Problem requirements ▸ This exercise calls for every line of the data below with the string "host" in it.

Stored data ▸
-- ==== Sys2Proof/Syntax.lean ====
section
/-! DEFINITION. The instructions of the VX4 and the events of its units: one constructor per row of the opcode
table. An op word keeps typed operands and a typed modifier, so the machine never sees raw encodings. -/
namespace Sys2Proof

/-- The lane shape of R72. -/
inductive Shape where
  | s32 | s16 | s8 | s64 | s128
  deriving DecidableEq, Repr
def Shape.code : Shape → Nat
  | .s32 => 0
  | .s16 => 1
  | .s8 => 2
  | .s64 => 3
  | .s128 => 4
def Shape.ofCode : Nat → Option Shape
  | 0 => some .s32
  | 1 => some .s16
  | 2 => some .s8
  | 3 => some .s64
  | 4 => some .s128
  | _ => none

/-- The rounding mode of R72. -/
inductive Rnd where
  | rne | rtz | rup | rdn
  deriving DecidableEq, Repr
def Rnd.code : Rnd → Nat
  | .rne => 0
  | .rtz => 1
  | .rup => 2
  | .rdn => 3
def Rnd.ofCode : Nat → Option Rnd
  | 0 => some .rne
  | 1 => some .rtz
  | 2 => some .rup
  | 3 => some .rdn
  | _ => none

/-- The scope code of R75. -/
inductive Scope where
  | context | element | core | cluster | die | package | paddock | domain | host | system | stage
  deriving DecidableEq, Repr
def Scope.code : Scope → Nat
  | .context => 0
  | .element => 1
  | .core => 2
  | .cluster => 3
  | .die => 4
  | .package => 5
  | .paddock => 6
  | .domain => 7
  | .host => 8
  | .system => 9
  | .stage => 10
def Scope.ofCode : Nat → Option Scope
  | 0 => some .context
  | 1 => some .element
  | 2 => some .core
  | 3 => some .cluster
  | 4 => some .die
  | 5 => some .package
  | 6 => some .paddock
  | 7 => some .domain
  | 8 => some .host
  | 9 => some .system
  | 10 => some .stage
  | _ => none

/-- The order kind of R74. -/
inductive Order where
  | plain | acq | rel | ar
  deriving DecidableEq, Repr
def Order.code : Order → Nat
  | .plain => 0
  | .acq => 1
  | .rel => 2
  | .ar => 3
def Order.ofCode : Nat → Option Order
  | 0 => some .plain
  | 1 => some .acq
  | 2 => some .rel
  | 3 => some .ar
  | _ => none

/-- The access width of R74. -/
inductive Width where
  | w4 | w8 | w16 | nt
  deriving DecidableEq, Repr
def Width.code : Width → Nat
  | .w4 => 0
  | .w8 => 1
  | .w16 => 2
  | .nt => 3
def Width.ofCode : Nat → Option Width
  | 0 => some .w4
  | 1 => some .w8
  | 2 => some .w16
  | 3 => some .nt
  | _ => none

/-- The condition of CMP (R168). -/
inductive CmpCond where
  | eq | ne | lt | le | ltn | len | tst
  deriving DecidableEq, Repr
def CmpCond.code : CmpCond → Nat
  | .eq => 0
  | .ne => 1
  | .lt => 2
  | .le => 3
  | .ltn => 4
  | .len => 5
  | .tst => 6
def CmpCond.ofCode : Nat → Option CmpCond
  | 0 => some .eq
  | 1 => some .ne
  | 2 => some .lt
  | 3 => some .le
  | 4 => some .ltn
  | 5 => some .len
  | 6 => some .tst
  | _ => none

/-- The condition of FCMP (R176). -/
inductive FCond where
  | eq | ne | lt | le | un | ord | uge | ugt
  deriving DecidableEq, Repr
def FCond.code : FCond → Nat
  | .eq => 0
  | .ne => 1
  | .lt => 2
  | .le => 3
  | .un => 4
  | .ord => 5
  | .uge => 6
  | .ugt => 7
def FCond.ofCode : Nat → Option FCond
  | 0 => some .eq
  | 1 => some .ne
  | 2 => some .lt
  | 3 => some .le
  | 4 => some .un
  | 5 => some .ord
  | 6 => some .uge
  | 7 => some .ugt
  | _ => none

/-- The condition of WAITA and of filter nodes (R232). -/
inductive WCond where
  | eq | ne | lt | ge | ltn | gen | tst
  deriving DecidableEq, Repr
def WCond.code : WCond → Nat
  | .eq => 0
  | .ne => 1
  | .lt => 2
  | .ge => 3
  | .ltn => 4
  | .gen => 5
  | .tst => 6
def WCond.ofCode : Nat → Option WCond
  | 0 => some .eq
  | 1 => some .ne
  | 2 => some .lt
  | 3 => some .ge
  | 4 => some .ltn
  | 5 => some .gen
  | 6 => some .tst
  | _ => none

/-- The operation of FSGN (R175). -/
inductive SgnOp where
  | abs | neg | cps
  deriving DecidableEq, Repr
def SgnOp.code : SgnOp → Nat
  | .abs => 0
  | .neg => 1
  | .cps => 2
def SgnOp.ofCode : Nat → Option SgnOp
  | 0 => some .abs
  | 1 => some .neg
  | 2 => some .cps
  | _ => none

/-- The operation of PLOG (R131). -/
inductive LogOp where
  | and | or | xor | andn
  deriving DecidableEq, Repr
def LogOp.code : LogOp → Nat
  | .and => 0
  | .or => 1
  | .xor => 2
  | .andn => 3
def LogOp.ofCode : Nat → Option LogOp
  | 0 => some .and
  | 1 => some .or
  | 2 => some .xor
  | 3 => some .andn
  | _ => none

Exercise answer ▸
  | context | element | core | cluster | die | package | paddock | domain | host | system | stage
  | .host => 8
  | 8 => some .host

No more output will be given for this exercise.